No version numbers in the reference .fa (processed with awk), but still can´t find the IDs in the BAM.

Although the IDs do appear in the BAM, at least in the same format

Head BAM:

UNC12-SN629:170:D075HACXX:4:2301:1931:47690 419 ENST00000620552 5102 3 48M = 5142 88 CCTGGGCAAGGGGGACTTCGTGTCGCTGGCACTGCGGGACCGCCGCCT @@=DBAA?C;=C811?;:911C?;DEAGB7DDBFF645@E;9>>B?B@ NH:i:2 HI:i:1
UNC12-SN629:170:D075HACXX:4:2301:1931:47690 339 ENST00000620552 5142 3 48M = 5102 -88 CGCCGCCTGGAGTTCCGCTACGACCTGGGCAAGGGGGCAGCGGTCATC B@FHHIIJJJJIIGJIIJJJJIGJJJJJIHJJJJJGHHHHFFFFFCCB NH:i:2 HI:i:1

UNC12-SN629:170:D075HACXX:4:2301:1931:47690 163 ENST00000379370 5102 3 48M = 5142 88 CCTGGGCAAGGGGGACTTCGTGTCGCTGGCACTGCGGGACCGCCGCCT @@=DBAA?C;=C811?;:911C?;DEAGB7DDBFF645@E;9>>B?B@ NH:i:2 HI:i:2

Does the BAM look ok? I assume that the BAM is ok, because it worked with RSEM.....
Do I need the gtf for the quantification?

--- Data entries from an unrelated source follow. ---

-- ==== Sys2Proof/Laws/Memory.lean ====
section
/-!
SUPPORT. The laws of FMEM: a read after a write, the canonical form and the address bound, kept by every
operation.
-/

namespace Sys2Proof.Machine

@[simp] theorem Memory.read_nil (a : Nat) : Memory.read [] a = Config.fmemUnwritten := rfl

theorem Memory.read_cons (b : Nat) (v : Byte) (m : Memory) (a : Nat) :
    Memory.read ((b, v) :: m) a = if a = b then v else Memory.read m a := rfl

/-- The canonical form, with the lower bound of its addresses: what the proofs recurse on. -/
def Memory.wfFrom (lo : Nat) : Memory → Prop
  | [] => True
  | (a, v) :: m => lo ≤ a ∧ v ≠ Config.fmemUnwritten ∧ Memory.wfFrom (a + 1) m

theorem Memory.wfFrom_mono {m : Memory} {lo lo' : Nat} (h : Memory.wfFrom lo m) (hl : lo' ≤ lo) :
    Memory.wfFrom lo' m := by
  cases m with
  | nil => trivial
  | cons c m => exact ⟨le_trans hl h.1, h.2⟩

theorem Memory.wf_iff_wfFrom (m : Memory) : Memory.wf m = true ↔ Memory.wfFrom 0 m := by
  suffices H : ∀ lo, (Memory.wf m = true ∧ ∀ c ∈ m.head?, lo ≤ c.1) ↔ Memory.wfFrom lo m by
    rw [← H 0]; simp
  induction m with
  | nil => simp [Memory.wf, Memory.wfFrom]
  | cons c m ih =>
    obtain ⟨a, v⟩ := c
    intro lo
    cases m with
    | nil => simp [Memory.wf, Memory.wfFrom, and_comm]
    | cons d m =>
      obtain ⟨b, u⟩ := d
      have := ih (a + 1)
      simp only [Memory.wf, Bool.and_eq_true, bne_iff_ne, ne_eq, decide_eq_true_eq, List.head?_cons,
        Option.mem_def, Option.some.injEq, forall_eq', Memory.wfFrom] at this ⊢
      rw [← this]
      constructor
      · rintro ⟨⟨⟨h1, h2⟩, h3⟩, h4⟩
        exact ⟨h4, h1, h3, h2⟩
      · rintro ⟨h4, h1, h3, h2⟩
        exact ⟨⟨⟨h1, h2⟩, h3⟩, h4⟩

/-- An address below every listed one reads as unwritten. -/
theorem Memory.read_below {m : Memory} {lo a : Nat} (h : Memory.wfFrom lo m) (ha : a < lo) :
    Memory.read m a = Config.fmemUnwritten := by
  induction m generalizing lo with
  | nil => rfl
  | cons c m ih =>
    obtain ⟨b, v⟩ := c
    have hb : a ≠ b := by have := h.1; omega
    rw [Memory.read_cons, if_neg hb]
    exact ih h.2.2 (by have := h.1; omega)

theorem Memory.wfFrom_putCell {m : Memory} {lo a : Nat} {v : Byte} (hm : Memory.wfFrom (a + 1) m)
    (ha : lo ≤ a) : Memory.wfFrom lo (Memory.putCell a v m) := by
  unfold Memory.putCell
  split
  · exact Memory.wfFrom_mono hm (by omega)
  · exact ⟨ha, by assumption, hm⟩

theorem Memory.wfFrom_write {m : Memory} {lo a : Nat} (v : Byte) (hm : Memory.wfFrom lo m) (ha : lo ≤ a) :
    Memory.wfFrom lo (Memory.write m a v) := by
  induction m generalizing lo with
  | nil => exact Memory.wfFrom_putCell (m := []) trivial ha
  | cons c m ih =>
    obtain ⟨b, u⟩ := c
    obtain ⟨h1, h2, h3⟩ := hm
    simp only [Memory.write]
    split
    · exact Memory.wfFrom_putCell ⟨by omega, h2, h3⟩ ha
    · split
      · exact Memory.wfFrom_putCell (by subst a; exact h3) ha
      · exact ⟨h1, h2, ih h3 (by omega)⟩

/-- A write keeps the canonical form. -/
theorem Memory.wf_write {m : Memory} (a : Nat) (v : Byte) (hm : Memory.wf m = true) :
    Memory.wf (Memory.write m a v) = true := by
  rw [Memory.wf_iff_wfFrom] at hm ⊢
  exact Memory.wfFrom_write v hm (Nat.zero_le a)

/-- A list of writes keeps the canonical form. -/
theorem Memory.wf_writeAll {m : Memory} (cells : List Host.Cell) (hm : Memory.wf m = true) :
    Memory.wf (Memory.writeAll m cells) = true := by
  induction cells generalizing m with
  | nil => exact hm
  | cons c cells ih => exact ih (Memory.wf_write c.1 c.2 hm)

theorem Memory.read_putCell {m : Memory} {a : Nat} (v : Byte) (hm : Memory.wfFrom (a + 1) m) (b : Nat) :
    Memory.read (Memory.putCell a v m) b = if b = a then v else Memory.read m b := by
  unfold Memory.putCell
  split
  · next h =>
    split
    · next hb => subst hb; rw [h]; exact Memory.read_below hm (by omega)
    · rfl
  · exact Memory.read_cons a v m b

theorem Memory.read_write_from {m : Memory} {lo : Nat} (hm : Memory.wfFrom lo m) (a : Nat) (v : Byte) (b : Nat) :
    Memory.read (Memory.write m a v) b = if b = a then v else Memory.read m b := by
  induction m generalizing lo with
  | nil => exact Memory.read_putCell (m := []) v trivial b
  | cons c m ih =>
    obtain ⟨k, u⟩ := c
    obtain ⟨h1, h2, h3⟩ := hm
    simp only [Memory.write]
    split
    · exact Memory.read_putCell (m := (k, u) :: m) v ⟨by omega, h2, h3⟩ b
    · split
      · next hk =>
        subst hk
        rw [Memory.read_putCell v h3, Memory.read_cons]
        split <;> rfl
      · next hlt hne =>
        rw [Memory.read_cons, Memory.read_cons, ih h3]
        split
        · next hb => rw [if_neg (by omega)]
        · rfl

/-- What a byte reads after a write: the value written at its address, its old value elsewhere. -/
theorem Memory.read_write {m : Memory} (hm : Memory.wf m = true) (a : Nat) (v : Byte) (b : Nat) :
    Memory.read (Memory.write m a v) b = if b = a then v else Memory.read m b :=
  Memory.read_write_from ((Memory.wf_iff_wfFrom m).1 hm) a v b

@[simp] theorem Memory.writeAll_nil (m : Memory) : Memory.writeAll m [] = m := rfl

theorem Memory.writeAll_cons (m : Memory) (c : Host.Cell) (cells : List Host.Cell) :
    Memory.writeAll m (c :: cells) = Memory.writeAll (Memory.write m c.1 c.2) cells := rfl

theorem Memory.writeAll_append (m : Memory) (xs ys : List Host.Cell) :
    Memory.writeAll m (xs ++ ys) = Memory.writeAll (Memory.writeAll m xs) ys := by
  simp [Memory.writeAll, List.foldl_append]

/-- A list of writes leaves every address it does not name. -/
theorem Memory.read_writeAll_other {m : Memory} (hm : Memory.wf m = true) (cells : List Host.Cell) (b : Nat)
    (hb : ∀ c ∈ cells, c.1 ≠ b) : Memory.read (Memory.writeAll m cells) b = Memory.read m b := by
  induction cells generalizing m with
  | nil => rfl
  | cons c cells ih =>
    rw [Memory.writeAll_cons, ih (Memory.wf_write c.1 c.2 hm) fun d hd => hb d (List.mem_cons_of_mem _ hd),
      Memory.read_write hm, if_neg (Ne.symm (hb c List.mem_cons_self))]

/-- An address that every write to it gives the same value reads that value after a list of writes. -/
theorem Memory.read_writeAll_mem {m : Memory} (hm : Memory.wf m = true) (cells : List Host.Cell) (b : Nat)
    (v : Byte) (hmem : (b, v) ∈ cells) (huniq : ∀ c ∈ cells, c.1 = b → c.2 = v) :
    Memory.read (Memory.writeAll m cells) b = v := by
  induction cells generalizing m with
  | nil => cases hmem
  | cons c cells ih =>
    rw [Memory.writeAll_cons]
    have hm' := Memory.wf_write c.1 c.2 hm
    have huniq' : ∀ d ∈ cells, d.1 = b → d.2 = v := fun d hd => huniq d (List.mem_cons_of_mem _ hd)
    by_cases h : (b, v) ∈ cells
    · exact ih hm' h huniq'
    · have hnone : ∀ d ∈ cells, d.1 ≠ b := fun d hd he =>
        h (by have := huniq' d hd he; rw [← he, ← this]; exact hd)
      rw [Memory.read_writeAll_other hm' cells b hnone, Memory.read_write hm]
      rcases List.mem_cons.1 hmem with he | he
      · rw [← he]; simp
      · exact absurd he h

/-- A write of an address below a bound keeps every listed address below it. -/
theorem Memory.bound_write {m : Memory} {n a : Nat} (v : Byte) (hm : ∀ c ∈ m, c.1 < n) (ha : a < n) :
    ∀ c ∈ Memory.write m a v, c.1 < n := by
  have hput : ∀ rest : Memory, (∀ c ∈ rest, c.1 < n) → ∀ c ∈ Memory.putCell a v rest, c.1 < n := by
    intro rest hr c hc
    unfold Memory.putCell at hc
    split at hc
    · exact hr c hc
    · rcases List.mem_cons.1 hc with rfl | h
      · exact ha
      · exact hr c h
  induction m with
  | nil => exact hput [] (by simp)
  | cons d m ih =>
    obtain ⟨b, u⟩ := d
    simp only [Memory.write]
    split
    · exact hput _ hm
    · split
      · exact hput _ fun c hc => hm c (List.mem_cons_of_mem _ hc)
      · intro c hc
        rcases List.mem_cons.1 hc with rfl | h
        · exact hm _ List.mem_cons_self
        · exact ih (fun c hc => hm c (List.mem_cons_of_mem _ hc)) c h

/-- A list of writes below a bound keeps every listed address below it. -/
theorem Memory.bound_writeAll {m : Memory} {n : Nat} (cells : List Host.Cell) (hm : ∀ c ∈ m, c.1 < n)
    (hc : ∀ c ∈ cells, c.1 < n) : ∀ c ∈ Memory.writeAll m cells, c.1 < n := by
  induction cells generalizing m with
  | nil => exact hm
  | cons d cells ih =>
    exact ih (Memory.bound_write d.2 hm (hc d List.mem_cons_self)) fun c h => hc c (List.mem_cons_of_mem _ h)

/-- Equal contents are equal data: two canonical memories that read the same everywhere are the same list. -/
theorem Memory.ext_of_read {m n : Memory} {lo : Nat} (hm : Memory.wfFrom lo m) (hn : Memory.wfFrom lo n)
    (h : ∀ a, Memory.read m a = Memory.read n a) : m = n := by
  induction m generalizing lo n with
  | nil =>
    cases n with
    | nil => rfl
    | cons d n =>
      have := h d.1
      rw [Memory.read_nil, Memory.read_cons, if_pos rfl] at this
      exact absurd this.symm hn.2.1
  | cons c m ih =>
    obtain ⟨a, v⟩ := c
    cases n with
    | nil =>
      have := h a
      rw [Memory.read_nil, Memory.read_cons, if_pos rfl] at this
      exact absurd this hm.2.1
    | cons d n =>
      obtain ⟨b, u⟩ := d
      obtain ⟨h1, h2, h3⟩ := hm
      obtain ⟨k1, k2, k3⟩ := hn
      have hab : a = b := by
        rcases Nat.lt_trichotomy a b with hlt | he | hgt
        · have := h a
          rw [Memory.read_cons, if_pos rfl, Memory.read_cons, if_neg (by omega),
            Memory.read_below k3 (by omega)] at this
          exact absurd this h2
        · exact he
        · have := h b
          rw [Memory.read_cons, if_neg (by omega), Memory.read_below h3 (by omega), Memory.read_cons,
            if_pos rfl] at this
          exact absurd this.symm k2
      subst hab
      have hvu : v = u := by simpa [Memory.read_cons] using h a
      subst hvu
      rw [ih h3 k3]
      intro x
      by_cases hx : x = a
      · subst hx
        rw [Memory.read_below h3 (by omega), Memory.read_below k3 (by omega)]
      · simpa [Memory.read_cons, hx] using h x

end Sys2Proof.Machine
end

salmon quant -p 2 -t /san/zyto/MS/STAR_aligner/GRCh38/TRANSKRIPOME/Homo_sapiens.GRCh38.cdna.all_TCproc.fa -g /san/zyto/MS/STAR_aligner/GRCh38/annotation/Homo_sapiens.GRCh38.85.gtf -l IU -a ./star_out_fqAligned.toTranscriptome.out.bam -o STAR_Salmon_quant

Thanks again!
Best

Martin

Rob

unread,

Oct 16, 2016, 5:11:20 PM10/16/16

to Sailfish Users Group

Hi Martin,

Sorry I missed your response! It's hard for me to say without looking at some of the actual data. Would you be able to share your fasta file and e.g. a small subset of your aligned reads? Really, just the header and and the first few thousand records should be sufficient. My guess is that there's some small difference between the way the headers appear in these different files (and, presumably, RSEM works because it's processed the files during its prepare-reference step).